Military Embedded Systems

Managing the military’s big data challenge

Story

August 04, 2020

Emma Helfrich

Technology Editor

Military Embedded Systems

With every second that ticks by, the amount of data gathered by the U.S. military grows, as does the desire and need by the U.S. Department of Defense (DoD) to extract and use this data to form actionable intelligence. This situation directly results in an intense demand for military technology manufacturers to quickly produce both software and hardware capable of first processing the zettabytes of data that exist on Internet of Things (IoT) devices and then accurately analyzing its value. Successful gathering, processing, and analyzing will effectively change warfare as it is understood today.

The digital age, the age of information, the computer age – all are terms used as identifiers to depict how the 21st century has brought with it nearly unfathomable amounts of data.
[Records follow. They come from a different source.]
-- ==== Sys2Proof/Machine/Dispatch.lean ====
section
/-! DEFINITION. The dispatch of commands: one arm per constructor of `Instr`. -/

namespace Sys2Proof.Machine

open Sys2Proof
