/-- Export `e` serves message `m` of window `m.win`: its sail is not being recovered and the key generation is the present one
(R229). -/
structure Exported (s : State) (m : RyuMsg) (e : Export) : Prop where
  window : Tbl.look s.ryu.exports m.win = some e
  ready : (s.sail e.sail).recovering = false
  fresh : m.keyGen = (s.slot e.keyslot).gen

/-! ### The rig -/

/-- What every step keeps of the RIG block (R272, R273, R277): no active rig, and no rig that a swap has judged, has a serial above
the highest serial; a LOAD runs only outside a swap; a swap waits for the background test in its first phase only. -/
structure RigOk (r : RigSt) : Prop where
  active : ∀ a, r.active = some a → a.serial ≤ r.highSerial
  loading : r.loading.isSome = true → r.shadowSt = .loading ∧ r.phase = .idle
  judged : r.phase ≠ .idle → r.waits = false → ∀ b, r.shadow = some b → b.serial ≤ r.highSerial
  waiting : r.waits = true → r.phase = .quiesce

/-! ### Resets -/

/-- After a reset of WARM or COLD scope from `s` nothing of the compute state is left in `u`, and the bytes of in-package DRAM are
free values (R385). -/
structure StartsAgain (s u : State) : Prop where
  noRig : u.rig = { RigSt.reset with highSerial := s.rig.highSerial }
  empty : u.cores = [] ∧ u.ctxs = [] ∧ u.queues = [] ∧ u.sems = [] ∧ u.dma = [] ∧ u.sails = [] ∧ u.yards = [] ∧ u.groups = []
  lost : ∀ a, a < dramEnd → readB u a = Config.lostByte (s.free + 1) a

end Sys2Proof.Machine
end

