/-! ### Commit groups -/

/-- R114, R121 to R125: CG_BEGIN opens a group or waits for the quota, an UPDATE becomes an action, an action takes the row's
lock and logs the new row, and its log record makes it durable.
Completes: cgBegin, update, cgBeginQuotaGrant, cgAction, intentLogDurable, lockReleasedResume. -/
def Obligations.GroupsGrow : Prop :=
  (∀ (s : State) (y id : Nat) (r : YReq) (lc tag key : Nat), FromCore s y id r lc tag key → cgQuota s r.sail ≠ 0 →
    let opened := fun (u : State) (h : Nat) => u.mem = s.mem ∧ (∀ j, j ≠ h → u.group j = s.group j) ∧
        answered s u y id r lc tag key .done (leBytes 32 (h + 65536 * (s.group h).gen.toNat)) ∧
        u.group h = { Group.empty with
          gen := (s.group h).gen, st := .open_, ctx := r.ctx, sail := r.sail, q := r.q, n := r.n, coord := y, begun := s.time,
          stamp := (reqUse s r.ctx r.q r.n).stamp, epoch := (reqUse s r.ctx r.q r.n).epoch }
    (waitingOp s y id 0x10 = some r → headerOk r.record = true →
      (∀ h, openGroups s r.sail < cgQuota s r.sail → freeHandle s = some h → ∃ u, exec (.cgBegin y id) s = .next u ∧ opened u h) ∧
      (cgQuota s r.sail ≤ openGroups s r.sail → ∃ u, exec (.cgBegin y id) s = .next u ∧
        u.yreq y id = some { r with phase := .quota } ∧ u.groups = s.groups ∧ u.mem = s.mem)) ∧
    (∀ h, (s.yard y).reqs.find? (fun x => x.sail == r.sail && x.phase == .quota) = some r → openGroups s r.sail < cgQuota s r.sail →
      freeHandle s = some h → ∃ u, exec (.cgBeginQuotaGrant y r.sail) s = .next u ∧ opened u h)) ∧
  (∀ (s j : State) (y id k rl stl home : Nat) (r : YReq) (l : List Byte), waitingOp s y id 0x11 = some r →
    groupRefusal s y r.ctx r.record = none → (s.group (handleOf r.record)).st = .open_ →
    (s.group (handleOf r.record)).actions.length < 64 → judgeUpdate s r = (j, .go l k rl stl home) →
    let g := s.group (handleOf r.record)
    ∃ u, exec (.update y id) s = .next u ∧
      u.yreq y id = some { r with
        phase := .action (handleOf r.record) g.actions.length, desc := l,
        spans := ((tableOf l).rowVa k, (tableOf l).rowBytes) ::
          (if stl = 0 then [] else [((tableOf l).stateVa k, stateBytes (reqHdr r.record).pool (tableOf l))]) } ∧
      u.group (handleOf r.record) = { g with actions := g.actions ++ [{
        idx := g.actions.length, req := id, row := k, rowVa := (tableOf l).rowVa k, rowLpa := rl, stateVa := (tableOf l).stateVa k,
        stateLpa := stl, home := home, newRow := [], newState := [], logBytes := 0, keyGen := s.memGen r.sail, st := .forwarded }] }) ∧
  (∀ (s : State) (h : Nat) (a : Action) (r : YReq),
    let g := s.group h
    let t := tableOf r.desc
    let sn := stateBytes (reqHdr r.record).pool t
    let row := actionRead s a.home g.sail t.waymask g a.keyGen a.rowLpa t.rowBytes
    let stt := if sn = 0 then (row.1, [], false) else actionRead row.1 a.home g.sail t.waymask g a.keyGen a.stateLpa sn
    let x := updateRow r.record t (updGen s a.home (actionEngine s a.home g.sail a.row) g.sail) row.2.1 stt.2.1
    g.actions.find? (fun b => b.idx == a.idx) = some a → s.yreq g.coord a.req = some r → lockHolder s a.home a.rowLpa = none →
    row.2.2 = false → stt.2.2 = false → 64 + pad64 (t.rowBytes + sn) ≤ actionRoom s g.sail a.home →
    let logged := fun (u : State) => lockHolder u a.home a.rowLpa = some h ∧
      u.group h = { g with actions := g.actions.map (fun b => if b.idx = a.idx then { b with
        newRow := x.2.1, newState := x.2.2.1, logBytes := 64 + pad64 (t.rowBytes + sn), st := .logged } else b) }
    (a.st = .forwarded → updatingEngines s a.home g.sail ≠ [] →
      (4, 8 * a.home + actionEngine s a.home g.sail a.row) ∉ s.rst.quiesced →
      ∃ u, exec (.cgAction h a.idx) s = .next u ∧ logged u) ∧
    (a.st = .waitLock → ∀ rest, (s.yard a.home).waits = (h, a.idx) :: rest → (∀ w ∈ rest, w.1 ≠ h) →
      ∃ u, exec (.lockReleasedResume a.home a.rowLpa) s = .next u ∧ logged u)) ∧
  (∀ (s : State) (h i lc tag key : Nat) (a : Action) (r : YReq), (s.group h).actions.find? (fun b => b.idx == i) = some a →
    a.st = .logged → FromCore s (s.group h).coord a.req r lc tag key →
    ∃ u, exec (.intentLogDurable h i) s = .next u ∧ answered s u (s.group h).coord a.req r lc tag key .done (leBytes 32 i) ∧
      u.group h = { s.group h with actions := (s.group h).actions.map (fun b => if b.idx = i then { b with st := .durable } else b) } ∧
      u.mem = s.mem)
Knowing that the information is there and how to access it is one thing, but making sense of it and using it for both defense and commercial purposes is what makes it so-called big data.

The challenge for both warfighters and the manufacturers that provide them with their technology: Acquiring that data in contested environments and relaying it in an efficient way. Making this task more difficult is the reality that conflict often occurs in data-denied areas, making it near-impossible for these systems to access the information the military wants or doesn’t yet know it needs.

Big data and the military

“The accessibility of data in-theater is a key challenge for advancing big data utilization in the military,” says Chris Solan, chief offering manager at National Instruments (NI – Austin, Texas). “Operational security, hardening against ­vulnerabilities, and ultra-high reliability can factor in driving designs incorporating autonomous isolation with little connection to the outside world, which are factors at odds with the free-flowing world of big data. However, there are many creative ways to utilize big data while maintaining autonomy and protections of deployed assets. For instance, at NI, we are investing in our digital ecosystem to enable the linking of data produced through design, production, and field testing of systems so that data can be collected and analyzed outside data-poor environments.

“Big data is a broad term with applicability across many areas of interest to the military,” Solan states. “We see a clear trend of military requirements directing the use of big data throughout the life cycle of new procurements and the modernization of legacy systems. As new sources of data develop and novel uses for data emerge, big data growth will continually outpace utilization in all industries, including the military. We don’t see this as a limitation, but rather a forcing function that will drive innovation.”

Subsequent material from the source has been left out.